Mauricio Macri y Marcos Peña intentan inyectar optimismo, pero en el PRO ya empezó la ceremonia del adiós

Lunes, 09 Septiembre de 2019
Lunes, 09 Septiembre de 2019

El Presidente y el Jefe de Gabinete se muestran convencidos de que se puede revertir el resultado electoral. Mientras, en silencio, los funcionarios se preparan para una derrota y proyectan un futuro en el sector privado

El estado de ánimo de Mauricio Macri es cambiante. Delante de sus ministros y secretarios, busca mostrarse seguro de que es posible revertir la derrota de las PASO. Él y Marcos Peña aparecen como los más optimistas. Entre los funcionarios, en cambio, predomina el pesimismo y ya parecen haber comenzado a despedirse del poder. En el Gobierno se ha vuelto frecuente escuchar conversaciones -con el único cuidado de no hacerlo nunca cerca del Presidente- sobre lugares paradisíacos en los que planean unas largas vacaciones o ambiciosos proyectos laborales en la actividad privada.

Macri hace lo que puede para tratar de contagiar entusiasmo. Este miércoles, en la quinta de Olivos, recibió a los atletas argentinos que participaron en los Juegos Parapanamericanos en Perú. "Nosotros vamos a ganar, como ganaron ustedes", les dijo. Poco antes, cuando salían de la residencia presidencial tras el encuentro con los legisladores de Cambiemos, dos funcionarios de primer nivel conversaron sobre la posibilidad concreta de asociarse el año que viene para poner en marcha una consultora política. No son los únicos con proyectos de esas características.

El clima que se respira en la Casa Rosada es extraño. Tres fuentes consultadas por Infobae coincidieron en resaltar que la última semana algo cambió. Como si se hubiera abandonado el estado de negación que caracterizó a los 15 días siguientes a las PASO para comenzar una suerte de duelo liso y llano. Las últimas medidas económicas y cada una de las definiciones que fue dejando el nuevo ministro de Hacienda, Hernán Lacunza, fueron un baño de realismo. Su antecesor, Nicolás Dujovne, perteneció siempre al grupo de los optimistas irracionales. Eso sí: ya sea por falta de tiempo o de costumbre, en las reuniones de estos días no se escuchó ninguna autocrítica.

Los amigos de Macri en el Gobierno saben que el Presidente sigue afectado por la derrota de las primarias del 11 de agosto. Se imaginan que debe haber llorado en privado, pero lo consideran un competidor nato que no se resignará hasta conocer los resultados del 27 de octubre.

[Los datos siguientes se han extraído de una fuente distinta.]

/-! ### stopAtBoundary -/

@[simp] theorem State.stopAtBoundary_sash (s : State) (t : Thread) : (s.stopAtBoundary t).sash = s.sash := by
  unfold State.stopAtBoundary; split <;> simp
@[simp] theorem State.stopAtBoundary_dcache (s : State) (t : Thread) : (s.stopAtBoundary t).dcache = s.dcache := by
  unfold State.stopAtBoundary; split <;> simp
@[simp] theorem State.stopAtBoundary_eng (s : State) (t : Thread) : (s.stopAtBoundary t).eng = s.eng := by
  unfold State.stopAtBoundary; split <;> simp
@[simp] theorem State.stopAtBoundary_er (s : State) (t : Thread) : (s.stopAtBoundary t).er = s.er := by
  unfold State.stopAtBoundary; split <;> simp
@[simp] theorem State.stopAtBoundary_cr (s : State) (t : Thread) : (s.stopAtBoundary t).cr = s.cr := by
  unfold State.stopAtBoundary; split <;> simp
@[simp] theorem State.stopAtBoundary_frame (s : State) (t : Thread) : (s.stopAtBoundary t).frame = s.frame := by
  unfold State.stopAtBoundary; split <;> simp
@[simp] theorem State.stopAtBoundary_jamb (s : State) (t : Thread) : (s.stopAtBoundary t).jamb = s.jamb := by
  unfold State.stopAtBoundary; split <;> simp
@[simp] theorem State.stopAtBoundary_latch (s : State) (t : Thread) : (s.stopAtBoundary t).latch = s.latch := by
  unfold State.stopAtBoundary; split <;> simp
@[simp] theorem State.stopAtBoundary_wd (s : State) (t : Thread) : (s.stopAtBoundary t).wd = s.wd := by
  unfold State.stopAtBoundary; split <;> simp
@[simp] theorem State.stopAtBoundary_door (s : State) (t : Thread) : (s.stopAtBoundary t).door = s.door := by
  unfold State.stopAtBoundary; split <;> simp
@[simp] theorem State.stopAtBoundary_hinge (s : State) (t : Thread) : (s.stopAtBoundary t).hinge = s.hinge := by
  unfold State.stopAtBoundary; split <;> simp
@[simp] theorem State.stopAtBoundary_clk (s : State) (t : Thread) : (s.stopAtBoundary t).clk = s.clk := by
  unfold State.stopAtBoundary; split <;> simp
@[simp] theorem State.stopAtBoundary_pwr (s : State) (t : Thread) : (s.stopAtBoundary t).pwr = s.pwr := by
  unfold State.stopAtBoundary; split <;> simp
@[simp] theorem State.stopAtBoundary_boot (s : State) (t : Thread) : (s.stopAtBoundary t).boot = s.boot := by
  unfold State.stopAtBoundary; split <;> simp
@[simp] theorem State.stopAtBoundary_int (s : State) (t : Thread) : (s.stopAtBoundary t).int = s.int := by
  unfold State.stopAtBoundary; split <;> simp
@[simp] theorem State.stopAtBoundary_rpl (s : State) (t : Thread) : (s.stopAtBoundary t).rpl = s.rpl := by
  unfold State.stopAtBoundary; split <;> simp
@[simp] theorem State.stopAtBoundary_lt (s : State) (t : Thread) : (s.stopAtBoundary t).lt = s.lt := by
  unfold State.stopAtBoundary; split <;> simp
@[simp] theorem State.stopAtBoundary_time (s : State) (t : Thread) : (s.stopAtBoundary t).time = s.time := by
  unfold State.stopAtBoundary; split <;> simp
@[simp] theorem State.stopAtBoundary_fresh (s : State) (t : Thread) : (s.stopAtBoundary t).fresh = s.fresh := by
  unfold State.stopAtBoundary; split <;> simp
@[simp] theorem State.stopAtBoundary_pending (s : State) (t : Thread) : (s.stopAtBoundary t).pending = s.pending := by
  unfold State.stopAtBoundary; split <;> simp

/-! ### modPlane -/

@[simp] theorem State.modPlane_f (s : State) (i : Nat) (g : Plane → Plane) : (s.modPlane i g).f = s.f := by
  unfold State.modPlane; split <;> rfl
@[simp] theorem State.modPlane_b (s : State) (i : Nat) (g : Plane → Plane) : (s.modPlane i g).b = s.b := by
  unfold State.modPlane; split <;> rfl
@[simp] theorem State.modPlane_u (s : State) (i : Nat) (g : Plane → Plane) : (s.modPlane i g).u = s.u := by
  unfold State.modPlane; split <;> rfl
@[simp] theorem State.modPlane_s (s : State) (i : Nat) (g : Plane → Plane) : (s.modPlane i g).s = s.s := by
  unfold State.modPlane; split <;> rfl
@[simp] theorem State.modPlane_sash (s : State) (i : Nat) (g : Plane → Plane) : (s.modPlane i g).sash = s.sash := by
  unfold State.modPlane; split <;> rfl
@[simp] theorem State.modPlane_dcache (s : State) (i : Nat) (g : Plane → Plane) : (s.modPlane i g).dcache = s.dcache :=
    by
      unfold State.modPlane; split <;> rfl
@[simp] theorem State.modPlane_eng (s : State) (i : Nat) (g : Plane → Plane) : (s.modPlane i g).eng = s.eng := by
  unfold State.modPlane; split <;> rfl
@[simp] theorem State.modPlane_er (s : State) (i : Nat) (g : Plane → Plane) : (s.modPlane i g).er = s.er := by
  unfold State.modPlane; split <;> rfl
@[simp] theorem State.modPlane_cr (s : State) (i : Nat) (g : Plane → Plane) : (s.modPlane i g).cr = s.cr := by
  unfold State.modPlane; split <;> rfl
@[simp] theorem State.modPlane_jamb (s : State) (i : Nat) (g : Plane → Plane) : (s.modPlane i g).jamb = s.jamb := by
  unfold State.modPlane; split <;> rfl
@[simp] theorem State.modPlane_latch (s : State) (i : Nat) (g : Plane → Plane) : (s.modPlane i g).latch = s.latch := by
  unfold State.modPlane; split <;> rfl
@[simp] theorem State.modPlane_wd (s : State) (i : Nat) (g : Plane → Plane) : (s.modPlane i g).wd = s.wd := by
  unfold State.modPlane; split <;> rfl
@[simp] theorem State.modPlane_door (s : State) (i : Nat) (g : Plane → Plane) : (s.modPlane i g).door = s.door := by
  unfold State.modPlane; split <;> rfl
@[simp] theorem State.modPlane_hinge (s : State) (i : Nat) (g : Plane → Plane) : (s.modPlane i g).hinge = s.hinge := by
  unfold State.modPlane; split <;> rfl
@[simp] theorem State.modPlane_clk (s : State) (i : Nat) (g : Plane → Plane) : (s.modPlane i g).clk = s.clk := by
  unfold State.modPlane; split <;> rfl
@[simp] theorem State.modPlane_pwr (s : State) (i : Nat) (g : Plane → Plane) : (s.modPlane i g).pwr = s.pwr := by
  unfold State.modPlane; split <;> rfl
@[simp] theorem State.modPlane_boot (s : State) (i : Nat) (g : Plane → Plane) : (s.modPlane i g).boot = s.boot := by
  unfold State.modPlane; split <;> rfl
@[simp] theorem State.modPlane_int (s : State) (i : Nat) (g : Plane → Plane) : (s.modPlane i g).int = s.int := by
  unfold State.modPlane; split <;> rfl
@[simp] theorem State.modPlane_rpl (s : State) (i : Nat) (g : Plane → Plane) : (s.modPlane i g).rpl = s.rpl := by
  unfold State.modPlane; split <;> rfl
@[simp] theorem State.modPlane_lt (s : State) (i : Nat) (g : Plane → Plane) : (s.modPlane i g).lt = s.lt := by
  unfold State.modPlane; split <;> rfl
@[simp] theorem State.modPlane_time (s : State) (i : Nat) (g : Plane → Plane) : (s.modPlane i g).time = s.time := by
  unfold State.modPlane; split <;> rfl
@[simp] theorem State.modPlane_fresh (s : State) (i : Nat) (g : Plane → Plane) : (s.modPlane i g).fresh = s.fresh := by
  unfold State.modPlane; split <;> rfl
@[simp] theorem State.modPlane_pending (s : State) (i : Nat) (g : Plane → Plane) : (s.modPlane i g).pending = s.pending :=
    by
      unfold State.modPlane; split <;> rfl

No es momento para reproches. Pero algún funcionario con poder institucional recuerda ahora que le sugirió tres veces a Macri que no se presentara a la reelección. Le recomendó concretamente declinar sus candidatura presidencial y convocar a una gran PASO entre María Eugenia Vidal -como representante de Cambiemos- y el peronismo federal que en ese momento encarnaban Juan Schiaretti, Sergio Massa, Miguel Ángel Pichetto y Juan Manuel Urtubey. Ese dirigente cuenta que el Presidente llegó a dudar cuando escuchó su propuesta. Pero se impuso el optimismo del microclima del poder y, como se sabe, fue candidato y perdió.

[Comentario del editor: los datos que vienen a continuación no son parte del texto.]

-- ==== Sys2Proof/Laws/Sash.lean ====
section
/-! SUPPORT. What the shared operations of Sash do: the threads and registers after an update, and the frames of an
instruction that completes (spec/09). -/

namespace Sys2Proof.Machine

/-! ### Threads and registers -/

@[simp] theorem State.th_setTh (s : State) (t : Thread) (v : ThreadState) : (s.setTh t v).th t = v := by cases t <;> rfl

theorem State.th_setTh_ne (s : State) {t u : Thread} (v : ThreadState) (h : u ≠ t) : (s.setTh t v).th u = s.th u := by
  cases t <;> cases u <;> first | rfl | exact absurd rfl h

@[simp] theorem State.th_modTh (s : State) (t : Thread) (g : ThreadState → ThreadState) :
    (s.modTh t g).th t = g (s.th t) := s.th_setTh t _

theorem State.th_modTh_ne (s : State) {t u : Thread} (g : ThreadState → ThreadState) (h : u ≠ t) :
    (s.modTh t g).th u = s.th u := s.th_setTh_ne _ h

/-- Everything but the thread is as before. -/
theorem State.setTh_rest (s : State) (t : Thread) (v : ThreadState) :
    { s.setTh t v with f := s.f, b := s.b, u := s.u, s := s.s } = s := by cases t <;> rfl

/-- A register after a write (09 R193). -/
theorem State.reg_setReg (s : State) (t : Thread) (rd r : Reg) (v : Word) :
    (s.setReg t rd v).reg t r = if r = rd ∧ rd ≠ 0 then v else s.reg t r := by
  unfold State.setReg State.reg
  by_cases h0 : rd = 0
  · simp [h0]
  · by_cases hr : r = 0
    · have : r ≠ rd := fun h => h0 (h ▸ hr)
      simp [hr, h0, show (0 : Reg) ≠ rd from fun h => h0 h.symm]
    · simp [h0, hr, SMap.look_put, Fin.ext_iff]

/-! ### Fetching the next instruction (R201 to R203) -/

/-- Where no disturbance waits for a check, every check passes. -/
theorem State.upsetAt_calm {s : State} (h : s.calm) (k : Site) : s.upsetAt k = .clean := by
  unfold State.upsetAt
  rw [show s.int.strikes = [] from h]
  rfl

/-- A fetch makes its line the most recent, or the thread waits for a line, with one read of it at most. -/
theorem State.fetchNext_cases {s : State} {t : Thread} (h : (s.th t).state = .run) (hc : s.upsetAt .icache = .clean) :
    (∃ ic, s.fetchNext t = { s with sash := { s.sash with icache := ic } }) ∨
    (∃ l rs, (∀ r ∈ rs, r.client = .ifetch) ∧ s.fetchNext t =
      { s.setTh t { s.th t with state := .memory, wait := .fetch, fetchLine := l } with
        jamb := { s.jamb with reqs := s.jamb.reqs ++ rs } }) := by
  unfold State.fetchNext State.fetchAt
  generalize (s.th t).pc.toNat / 128 = l
  simp only [State.isRun, h, decide_true, Bool.not_true]
  split
  · exact absurd ‹_› (by decide)
  · split
    · exact .inl ⟨_, by rw [hc]⟩
    · unfold State.fetchAsk
      dsimp only
      split
      · exact .inr ⟨l, [], by simp, by cases t <;> simp [State.setTh, State.modTh, State.waitMem, State.th]⟩
      · exact .inr ⟨l, [fetchReq t false l], by simp [fetchReq, readReq], by cases t <;> rfl⟩

/-- The frame of an instruction that writes registers of its thread and goes to `pc`. -/
theorem RegFrame.of_fetch {s : State} {t : Thread} {y : ThreadState} (hc : s.calm) (hrun : y.state = .run)
    (hown : { y with
      regs := (s.th t).regs, pc := (s.th t).pc, state := (s.th t).state, wait := (s.th t).wait,
      fetchLine := (s.th t).fetchLine } = s.th t) :
    RegFrame t s (((s.issuedBy t).setTh t y).fetchNext t) ∧
    ((((s.issuedBy t).setTh t y).fetchNext t).th t).regs = y.regs ∧
    ((((s.issuedBy t).setTh t y).fetchNext t).th t).pc = y.pc := by
  generalize hx : (s.issuedBy t).setTh t y = x
  have hth : x.th t = y := by rw [← hx]; simp
  have hrun' : (x.th t).state = .run := by rw [hth]; exact hrun
  have hu : x.upsetAt .icache = .clean :=
    State.upsetAt_calm (show x.int.strikes = [] by rw [← hx]; cases t <;> exact hc) _
  rcases State.fetchNext_cases hrun' hu with ⟨ic, h⟩ | ⟨l, rs, hr, h⟩
  · rw [h]
    subst hx
    refine ⟨{ threads := ?_, sash := ?_, jamb := ?_, rest := ?_, own := ?_, runs := ?_ }, ?_, ?_⟩
    · intro u hu; cases t <;> cases u <;> first | rfl | exact absurd rfl hu
    · cases t <;> rfl
    · exact ⟨by cases t <;> rfl, [], by cases t <;> simp [State.setTh, State.issuedBy], by simp⟩
    · cases t <;> rfl
    · cases t <;> exact hown
    · left; cases t <;> exact hrun
    · cases t <;> rfl
    · cases t <;> rfl
  · rw [h]
    subst hx
    refine ⟨{ threads := ?_, sash := ?_, jamb := ?_, rest := ?_, own := ?_, runs := ?_ }, ?_, ?_⟩
    · intro u hu; cases t <;> cases u <;> first | rfl | exact absurd rfl hu
    · cases t <;> rfl
    · exact ⟨by cases t <;> rfl, rs, by cases t <;> rfl, hr⟩
    · cases t <;> rfl
    · cases t <;> exact hown
    · right; cases t <;> exact ⟨rfl, rfl⟩
    · cases t <;> rfl
    · cases t <;> rfl

/-! ### What an instruction of a running thread does -/

/-- A running thread's instruction acts when the two copies agree (16 R381). -/
theorem State.ifRun_run {s : State} {t : Thread} (h : (s.th t).state = .run) (hc : s.upsetAt .sash = .clean)
    (g : State → State) : s.ifRun t g = g (s.issuedBy t) := by
  have : (s.issuedBy t).upsetAt .sash = .clean := hc
  unfold State.issuedBy at this ⊢
  simp [State.ifRun, State.isRun, h, this, State.lockstep]

theorem State.ifRun_idle {s : State} {t : Thread} (h : (s.th t).state ≠ .run) (g : State → State) : s.ifRun t g = s := by
  simp [State.ifRun, State.isRun, h]

/-- A passing lockstep comparison lets the instruction act (16 R381). -/
theorem State.lockstep_ok {s : State} {t : Thread} {u : Upset} (hu : ∀ d, u ≠ .fatal d) (g : State → State) :
    s.lockstep t u g = g s := by
  cases u with
  | clean => rfl
  | corrected => rfl
  | fatal d => exact absurd rfl (hu d)

@[simp] theorem State.th_issued (s : State) (t u : Thread) :
    (s.issuedBy t).th u = s.th u := by cases u <;> rfl

@[simp] theorem State.reg_issued (s : State) (t u : Thread) (r : Reg) :
    (s.issuedBy t).reg u r = s.reg u r := by
  unfold State.reg; rw [State.th_issued]

/-- A register write and a jump of a running thread. -/
theorem WritesRd.of_goto {s : State} {t : Thread} (hc : s.calm) (h : (s.th t).state = .run) (rd : Reg) (v : Word) (pc : BitVec 48) :
    WritesRd t rd v pc s (((s.issuedBy t).setReg t rd v).goto t pc) := by
  have hx : (((s.issuedBy t).setReg t rd v).modTh t fun x =>
      { x with pc := pc }) = (s.issuedBy t).setTh t
        { s.th t with regs := ((((s.issuedBy t).setReg t rd v)).th t).regs, pc := pc } := by
    unfold State.setReg
    by_cases h0 : rd = 0
    · simp only [h0, if_true]
      cases t <;> rfl
    · simp only [h0, if_false]
      cases t <;> rfl
  have k := RegFrame.of_fetch (s := s) (t := t) (y := { s.th t with
    regs := ((((s.issuedBy t).setReg t rd v)).th t).regs, pc := pc }) hc h rfl
  unfold State.goto
  rw [hx]
  refine { k.1 with regs := fun r => ?_, pcNow := k.2.2 }
  have hr := State.reg_setReg (s.issuedBy t) t rd r v
  rw [State.reg_issued] at hr
  rw [← hr]
  unfold State.reg
  rw [k.2.1]

/-- The write of a register completes the instruction (R206, R207). -/
theorem WritesRd.of_writeRd {s : State} {t : Thread} (hc : s.calm) (h : (s.th t).state = .run) (rd : Reg) (v : Word) :
    WritesRd t rd v ((s.th t).pc + 4) s ((s.issuedBy t).writeRd t rd v) := by
  have : ((s.issuedBy t).setReg t rd v |>.th t).pc = (s.th t).pc := by
    unfold State.setReg
    split <;> simp
  unfold State.writeRd State.advance
  rw [this]
  exact WritesRd.of_goto hc h rd v _

/-- A record enters a list in front of the first that comes after it. -/
theorem excInsert_split (x : ExcRec) (l : List ExcRec) :
    ∃ a b, l = a ++ b ∧ excInsert x l = a ++ x :: b ∧ ∀ y ∈ b.head?, x.rank < y.rank := by
  induction l with
  | nil => exact ⟨[], [], rfl, rfl, by simp⟩
  | cons y r ih =>
    unfold excInsert
    split
    · exact ⟨[], y :: r, rfl, rfl, by simpa⟩
    · obtain ⟨a, b, h1, h2, h3⟩ := ih
      exact ⟨y :: a, b, by rw [h1]; rfl, by rw [h2]; rfl, h3⟩

/-- What a push into the exception queue does (R226). -/
theorem Records.of_excPush (x : State) (i : ExcInfo) : Records i x (x.excPush i) := by
  obtain ⟨a, b, h1, h2, h3⟩ := excInsert_split (excRecord x.time.cycle i)
    (x.sash.excq.drop (x.sash.excq.length - x.time.now.recs))
  have hq : x.sash.excq = (x.sash.excq.take (x.sash.excq.length - x.time.now.recs) ++ a) ++ b := by
    rw [List.append_assoc, ← h1, List.take_append_drop]
  have hl : b.length ≤ x.time.now.recs := by
    have := congrArg List.length h1
    rw [List.length_drop, List.length_append] at this
    omega
  unfold State.excPush
  dsimp only
  refine ⟨⟨_, b, ⟨hq, hl, h3⟩, fun h => ?_, fun h => ?_⟩, ?_, ?_⟩
  · rw [if_pos h, h2, ← List.append_assoc]
    exact ⟨rfl, rfl⟩
  · rw [if_neg (by omega), h2, ← List.append_assoc]
    refine ⟨by split <;> rfl, fun hb => ?_⟩
    rw [if_pos]
    subst hb
    rw [List.append_nil] at hq
    rw [← hq, ← h, List.take_left]
  · split
    · rfl
    · split <;> rfl
  · split
    · rfl
    · split <;> rfl

/-- A stopping exception outside handler mode (R224, R226). -/
theorem StopsWith.of_stopExc {s : State} {t : Thread} (hd : doubleFault s t = false) (cause : Nat) (info : Word) :
    StopsWith t (excOf s t cause (s.th t).pc info) s
      ((s.issuedBy t).stopExc t cause 0 info (s.th t).pc) := by
  have h1 : ((s.issuedBy t).stopExc t cause 0 info (s.th t).pc) =
      ((s.issuedBy t).stopped t).excPush
        (excOf s t cause (s.th t).pc info) := by
    unfold State.stopExc
    rw [if_neg]
    · rw [State.th_issued]; rfl
    · simpa [doubleFault, State.issuedBy] using hd
  have h2 : ((s.issuedBy t).stopped t) =
      ((s.issuedBy t).modTh t fun x =>
        { x with state := .stopped, wait := .none, stopAsked := false, pc := (s.th t).pc }) := by
    cases t <;> rfl
  rw [h1, h2]
  exact Records.of_excPush _ _

end Sys2Proof.Machine
end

Nadie se anima a preguntarle hoy a Macri qué planes tiene para el futuro. Saben que enfrenta varios desafíos simultáneos: gobernar un país con una economía que no da respiro, llegar al 10 de diciembre de la mejor manera posible y tratar de revertir el resultado electoral. Lo que sucede es que el orden de esos desafíos a veces sufre alteraciones. Macri necesita autoconvencerse de que todavía se puede ganar.